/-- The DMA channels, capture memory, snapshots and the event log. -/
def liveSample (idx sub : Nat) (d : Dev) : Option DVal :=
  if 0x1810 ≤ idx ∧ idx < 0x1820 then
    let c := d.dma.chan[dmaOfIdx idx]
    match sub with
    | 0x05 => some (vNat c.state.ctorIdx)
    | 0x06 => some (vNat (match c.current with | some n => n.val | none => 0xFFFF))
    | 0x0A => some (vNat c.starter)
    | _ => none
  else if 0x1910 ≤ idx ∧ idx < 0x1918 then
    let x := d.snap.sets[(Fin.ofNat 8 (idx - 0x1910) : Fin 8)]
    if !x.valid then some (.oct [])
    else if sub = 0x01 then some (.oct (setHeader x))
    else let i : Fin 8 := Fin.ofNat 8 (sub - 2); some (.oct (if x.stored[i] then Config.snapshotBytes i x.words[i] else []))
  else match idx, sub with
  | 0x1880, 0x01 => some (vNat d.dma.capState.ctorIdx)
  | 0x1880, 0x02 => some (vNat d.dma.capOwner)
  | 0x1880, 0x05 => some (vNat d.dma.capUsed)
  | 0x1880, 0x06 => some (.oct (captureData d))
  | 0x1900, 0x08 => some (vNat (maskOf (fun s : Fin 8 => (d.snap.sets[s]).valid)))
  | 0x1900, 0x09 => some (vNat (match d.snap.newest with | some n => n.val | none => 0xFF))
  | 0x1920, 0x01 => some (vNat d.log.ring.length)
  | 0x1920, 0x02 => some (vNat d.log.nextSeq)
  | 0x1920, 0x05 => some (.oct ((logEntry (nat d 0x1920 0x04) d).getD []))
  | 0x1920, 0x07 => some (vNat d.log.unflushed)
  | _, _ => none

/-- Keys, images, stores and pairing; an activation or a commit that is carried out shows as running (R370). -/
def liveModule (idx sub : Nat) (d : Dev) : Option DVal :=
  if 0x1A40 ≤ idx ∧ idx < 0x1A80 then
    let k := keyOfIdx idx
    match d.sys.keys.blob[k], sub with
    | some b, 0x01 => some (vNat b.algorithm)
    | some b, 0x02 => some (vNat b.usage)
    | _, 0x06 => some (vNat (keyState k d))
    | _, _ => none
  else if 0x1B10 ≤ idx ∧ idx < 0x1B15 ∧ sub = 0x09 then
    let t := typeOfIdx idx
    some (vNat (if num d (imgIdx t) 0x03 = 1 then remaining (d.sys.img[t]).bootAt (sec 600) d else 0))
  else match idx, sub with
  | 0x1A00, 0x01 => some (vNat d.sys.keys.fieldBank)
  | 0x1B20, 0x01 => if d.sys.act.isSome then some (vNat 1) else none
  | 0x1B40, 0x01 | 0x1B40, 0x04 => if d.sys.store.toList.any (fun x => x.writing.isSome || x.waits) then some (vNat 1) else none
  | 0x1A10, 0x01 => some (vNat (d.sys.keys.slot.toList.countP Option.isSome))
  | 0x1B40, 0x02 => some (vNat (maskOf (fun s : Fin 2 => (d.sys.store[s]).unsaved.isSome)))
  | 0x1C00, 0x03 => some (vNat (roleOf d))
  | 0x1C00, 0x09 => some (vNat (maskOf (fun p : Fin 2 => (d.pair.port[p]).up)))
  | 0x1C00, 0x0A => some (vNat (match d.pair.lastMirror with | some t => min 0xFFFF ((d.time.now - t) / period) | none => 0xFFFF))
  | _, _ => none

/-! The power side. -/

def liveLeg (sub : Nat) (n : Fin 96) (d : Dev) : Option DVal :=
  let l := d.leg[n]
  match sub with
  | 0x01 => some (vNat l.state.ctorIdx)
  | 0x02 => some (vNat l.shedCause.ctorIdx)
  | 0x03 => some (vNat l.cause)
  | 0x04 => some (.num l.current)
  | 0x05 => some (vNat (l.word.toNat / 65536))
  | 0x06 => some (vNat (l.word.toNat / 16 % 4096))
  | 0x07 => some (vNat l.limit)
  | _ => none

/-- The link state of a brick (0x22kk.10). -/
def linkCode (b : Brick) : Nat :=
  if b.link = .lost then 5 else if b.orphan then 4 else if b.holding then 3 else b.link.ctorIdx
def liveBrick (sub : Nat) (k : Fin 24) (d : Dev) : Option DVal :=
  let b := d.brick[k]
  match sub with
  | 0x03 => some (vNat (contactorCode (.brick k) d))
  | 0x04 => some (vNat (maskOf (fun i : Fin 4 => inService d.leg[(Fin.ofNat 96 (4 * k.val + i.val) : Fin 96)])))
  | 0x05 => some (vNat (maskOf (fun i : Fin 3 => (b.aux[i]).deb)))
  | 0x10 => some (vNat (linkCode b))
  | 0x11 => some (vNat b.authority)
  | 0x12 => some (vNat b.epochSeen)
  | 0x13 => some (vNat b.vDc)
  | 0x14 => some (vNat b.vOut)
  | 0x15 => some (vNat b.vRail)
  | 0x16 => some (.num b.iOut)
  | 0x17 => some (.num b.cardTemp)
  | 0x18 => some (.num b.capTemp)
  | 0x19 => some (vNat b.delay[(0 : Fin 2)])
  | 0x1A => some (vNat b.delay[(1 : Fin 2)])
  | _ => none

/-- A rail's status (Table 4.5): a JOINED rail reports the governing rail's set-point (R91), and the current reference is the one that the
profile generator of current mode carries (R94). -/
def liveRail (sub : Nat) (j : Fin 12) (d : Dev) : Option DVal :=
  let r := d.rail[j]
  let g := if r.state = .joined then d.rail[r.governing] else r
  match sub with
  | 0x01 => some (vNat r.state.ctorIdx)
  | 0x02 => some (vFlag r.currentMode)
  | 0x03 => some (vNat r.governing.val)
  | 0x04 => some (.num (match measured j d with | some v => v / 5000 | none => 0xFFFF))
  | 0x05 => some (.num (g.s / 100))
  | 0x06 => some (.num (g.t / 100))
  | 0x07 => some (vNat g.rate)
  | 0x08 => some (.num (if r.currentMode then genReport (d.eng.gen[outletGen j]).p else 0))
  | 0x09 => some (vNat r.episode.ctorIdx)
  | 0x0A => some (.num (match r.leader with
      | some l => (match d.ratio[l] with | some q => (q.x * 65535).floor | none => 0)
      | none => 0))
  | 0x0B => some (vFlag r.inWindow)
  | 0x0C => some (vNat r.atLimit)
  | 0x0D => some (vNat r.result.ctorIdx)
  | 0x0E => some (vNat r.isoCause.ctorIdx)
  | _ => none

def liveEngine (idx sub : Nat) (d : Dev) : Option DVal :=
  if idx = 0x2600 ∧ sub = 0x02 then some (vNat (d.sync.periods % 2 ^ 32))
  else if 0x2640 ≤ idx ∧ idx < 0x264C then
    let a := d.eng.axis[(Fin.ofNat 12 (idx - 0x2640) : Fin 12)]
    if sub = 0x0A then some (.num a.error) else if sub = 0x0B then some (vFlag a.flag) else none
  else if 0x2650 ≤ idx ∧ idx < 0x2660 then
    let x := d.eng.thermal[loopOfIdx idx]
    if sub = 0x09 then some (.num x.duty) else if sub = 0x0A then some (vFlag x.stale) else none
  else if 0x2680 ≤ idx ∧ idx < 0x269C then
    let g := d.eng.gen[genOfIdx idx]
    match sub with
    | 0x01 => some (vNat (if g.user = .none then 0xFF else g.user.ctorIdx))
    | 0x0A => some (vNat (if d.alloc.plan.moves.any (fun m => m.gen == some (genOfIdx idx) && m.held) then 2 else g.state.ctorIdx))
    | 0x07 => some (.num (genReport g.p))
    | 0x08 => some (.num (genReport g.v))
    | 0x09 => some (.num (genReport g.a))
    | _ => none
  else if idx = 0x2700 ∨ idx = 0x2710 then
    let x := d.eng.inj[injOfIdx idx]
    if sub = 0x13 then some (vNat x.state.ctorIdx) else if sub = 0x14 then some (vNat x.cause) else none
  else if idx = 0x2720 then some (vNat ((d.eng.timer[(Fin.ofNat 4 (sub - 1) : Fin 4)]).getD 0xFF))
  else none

***

Search the entries above for "vFlag". Return every line that has it.

- _Exercise solution_:
  | 0x02 => some (vFlag r.currentMode)
  | 0x0B => some (vFlag r.inWindow)
    if sub = 0x0A then some (.num a.error) else if sub = 0x0B then some (vFlag a.flag) else none
    if sub = 0x09 then some (.num x.duty) else if sub = 0x0A then some (vFlag x.stale) else none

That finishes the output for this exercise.